Jeannette Rankin, a primeira mulher no Congresso americano

Há 100 anos… dia 4 de março de 1917.

Jeannette Rankin, a primeira mulher no Congresso americano

“I may be the first woman member of Congress, but I won’t be the last.”

“Posso ser a primeira mulher no Congresso, mas não serei a última”, disse Jeannette Pickering Rankin logo após ser eleita deputada pelo seu estado, Montana, no pleito legislativo de novembro de 1916.

Um século atrás, em 4 de março de 1917, a líder sufragista e ativista pelos direitos políticos das mulheres assumiu sua cadeira na Câmara dos Representantes dos Estados Unidos.

A estrada de Jeannette até o Congresso – e para entrar na História – foi pavimentada por sua proeminência na causa do voto feminino, iniciada por volta de 1908. Em 1911, por exemplo, ela foi a primeira mulher a falar diante da Assembleia de Montana, ocasião em que defendeu o sufrágio feminino.

A campanha para a eleição de 1916 teve apoio financeiro e logístico do irmão, Wellington, influente dentro do braço do Partido Republicano em Montana.

Jeannette percorreu o estado em busca de votos. Esquinas de ruas e avenidas, estações de trem, ranchos, pequenas escolas. O tour lhe rendeu 7.500 votos – incluindo o de mulheres, já que Montana concedera esse direito em 1914 – e a colocou no Congresso.

Retrato de Jeannette Rankin, por Sharon Sprung
Retrato de Jeannette Rankin, por Sharon Sprung

Durante o mandato de dois anos, ela teve a audácia e a coragem de abertamente se mostrar contrária à entrada dos Estados Unidos na Primeira Guerra Mundial. Posição que gerou duras críticas do próprio Congresso e até de alguns setores do movimento sufragista.

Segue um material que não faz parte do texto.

/-- R285, R293, R295 to R297: a rollback (`rollback`) with empty vaults takes the work of the seal's area, discards later
escrow entries and counts; one with a vault record, whose CODE does not fail, puts the record's granule and stamp back, its
sectors whole and unpoisoned, and empties the vault; `rollbackTrigger` at the leader of a domain of one chooses the last
seal, and with no seal yet resets the module that reported it; the stamp sweep rewrites a granule's stamp of two intervals
ago or one to come. R319, R320: the watchdog. A kick (`wdkick`) is counted, and the sixteenth in time brings the level to 0;
a period without one (`kickTimeout`) at level 0 enters level 1 with cause 1, which interrupts every command processor; a
core hang or a seal hang below level 4 enters level 4, which resets the compute fabric and, on the leader, triggers a
rollback with cause 5. -/
def Obligations.RollbackAndWatchdog : Prop :=
  (∀ (s : State),
    (∀ m cause w, s.sl.phase = .open_ → fget s.sl.areas (m % 2) = some (m, w) → s.vaults = [] →
      ∃ t, exec .rollback (facing s (.rollback m cause)) = .next t ∧ t.sl.ivnum = BitVec.ofNat 32 (m + 1)
        ∧ t.sl.rbc = (if s.sl.rbc = 0xFFFFFFFF then s.sl.rbc else s.sl.rbc + 1)
        ∧ t.sl.rbi = BitVec.ofNat 64 (m + 2 ^ 32 * cause) ∧ t.sl.phase = .open_ ∧ t.vaults = []
        ∧ t.queues = w.queues ∧ t.clusters = w.clusters ∧ t.waits = w.waits ∧ t.grove = w.grove ∧ t.mem = s.mem
        ∧ t.toHost = s.toHost ++ [.rollbackIrq m]
        ∧ ∀ d l, fget t.escrow d = some l → ∀ e ∈ l, (m + 2 ^ 32 - e.ivl) % 2 ^ 32 < 2 ^ 31)
    ∧ (∀ m cause r, s.sl.phase = .open_ → s.vaults = [(0, [r])] → r.data.length = 256 → codeFails s = false → State.MemOk s →
      ∃ t, exec .rollback (facing s (.rollback m cause)) = .next t ∧ t.vaults = []
        ∧ (∀ k, k < 256 → mget t.mem (r.gpa + k) = r.data.getD k 0)
        ∧ (∀ a, a < r.gpa ∨ r.gpa + 256 ≤ a → mget t.mem a = mget s.mem a)
        ∧ fget t.stamps (r.gpa / 256) = some r.stamp
        ∧ ∀ j, j < 8 → 8 * (r.gpa / 256) + j ∉ t.poison ∧ fget t.errs (8 * (r.gpa / 256) + j) = none)
    ∧ (∀ cause n, s.fab.caps = [] → s.sl.sealed ≠ 0 → s.sl.decided = none → s.sl.same < 2 → rollbackOut s = false →
        exec .rollbackTrigger (facing s (.rollbackTrigger cause n)) =
          .next (post (facing s (.rollbackTrigger cause n)) (.rollback s.sl.sealed.toNat cause)))
    ∧ (∀ cause, isLeader s = true → s.sl.sealed = 0 → s.sl.decided = none → rollbackOut s = false →
        ∃ t, exec .rollbackTrigger (facing s (.rollbackTrigger cause s.fab.modnum)) = .next t ∧ t.cores = [] ∧ t.mem = []
          ∧ t.launches = [] ∧ t.hostMem = s.hostMem)
    ∧ (∀ g, 2 ^ 18 * 144 ≤ g → g < 2 ^ 18 * 5722 →
      let m := s.sl.ivnum.toNat
      let x := (fget s.stamps g).getD s.sl.stampDef
      ∃ t, exec .stampSweep (facing s (.stampSweep g)) = .next t
        ∧ fget t.stamps g = some (if x = (m + 1) % 4 ∨ x = (m + 2) % 4 then (m + 3) % 4 else x)
        ∧ (∀ k, k ≠ g → fget t.stamps k = fget s.stamps k) ∧ t.mem = s.mem))
  ∧ (∀ (s : State),
    (∃ t, exec .wdkick (facing s .wdkick) = .next t ∧ t.wd.lastK = s.cycle
      ∧ (s.cycle - s.wd.lastK ≤ wdPeriod s → s.wd.kicks = 15 → t.wd.wdlvl = 0)
      ∧ (s.cycle - s.wd.lastK ≤ wdPeriod s → s.wd.kicks < 15 → t.wd.wdlvl = s.wd.wdlvl ∧ t.wd.kicks = s.wd.kicks + 1)
      ∧ t.mem = s.mem ∧ t.cores = s.cores)
    ∧ (s.wd.lastK + wdPeriod s ≤ s.cycle → s.wd.wdlvl = 0 → 1 ≤ s.wd.wdcap →
      ∃ t, exec .kickTimeout (facing s .kickTimeout) = .next t ∧ t.wd.wdlvl = 1 ∧ t.wd.wdcause = 1 ∧ t.wd.kicks = 0
        ∧ fget t.wd.wdcnt 1 = some (min 0xFF ((fget s.wd.wdcnt 1).getD 0 + 1)) ∧ ∀ n, n < 8 → (cpSt t n).nmi = true)
    ∧ (∀ e i cause, isLeader s = true → s.wd.wdlvl < 4 →
      ((∃ c, e = Ev.coreHang c ∧ i = Instr.coreHang ∧ cause = 2 ∧ coreHangs s c = true)
        ∨ (e = .sealHang ∧ i = .sealHang ∧ cause = 3 ∧ sealHangs s = true)) →
      ∃ t, exec i (facing s e) = .next t ∧ t.wd.wdlvl = 4 ∧ t.wd.wdcause = cause
        ∧ t.pending.getLast? = some (.rollbackTrigger 5 s.fab.modnum) ∧ t.clusters = [] ∧ (∀ c, (core t c).slots = [])
        ∧ t.mem = s.mem))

Sua principal luta, porém, foi para que o voto chegasse, de vez e de fato, às mulheres americanas. Em 1917, cerca de 40 estados já tinham concedido o direito, mas Jeannette abriu espaço para o debate dentro da Câmara e colocou a questão de forma nacional.

Derrotada para uma cadeira no Senado em 1918, ela encerrou o mandato na Câmara em 1919 e acompanhou de longe a aprovação da 19ª Emenda, em 1920, que, por fim, deu direito de voto às mulheres.

Jeannette Rankin voltaria ao Congresso em 1941, para mais dois anos de atuação firme dentro da Câmara, em que, novamente, se mostrou contrária à participação americana no conflito de então, a Segunda Guerra.

Exatos quatro anos depois de Jeannete, em março de 1921, uma mulher assumiria novamente posto na legislatura dos Estados Unidos, com a também republicana Alice Robertson, do estado de Oklahoma. No Brasil, Carlota Pereira de Queirós foi a primeira a ser eleita deputada federal, em 1934.

Mas essas histórias ficam pra outro dia… Porque todo dia é histórico.

Em tempo: não deixe de ler a ótima reportagem da New Yorker sobre Jeannette Rankin, no último link, abaixo!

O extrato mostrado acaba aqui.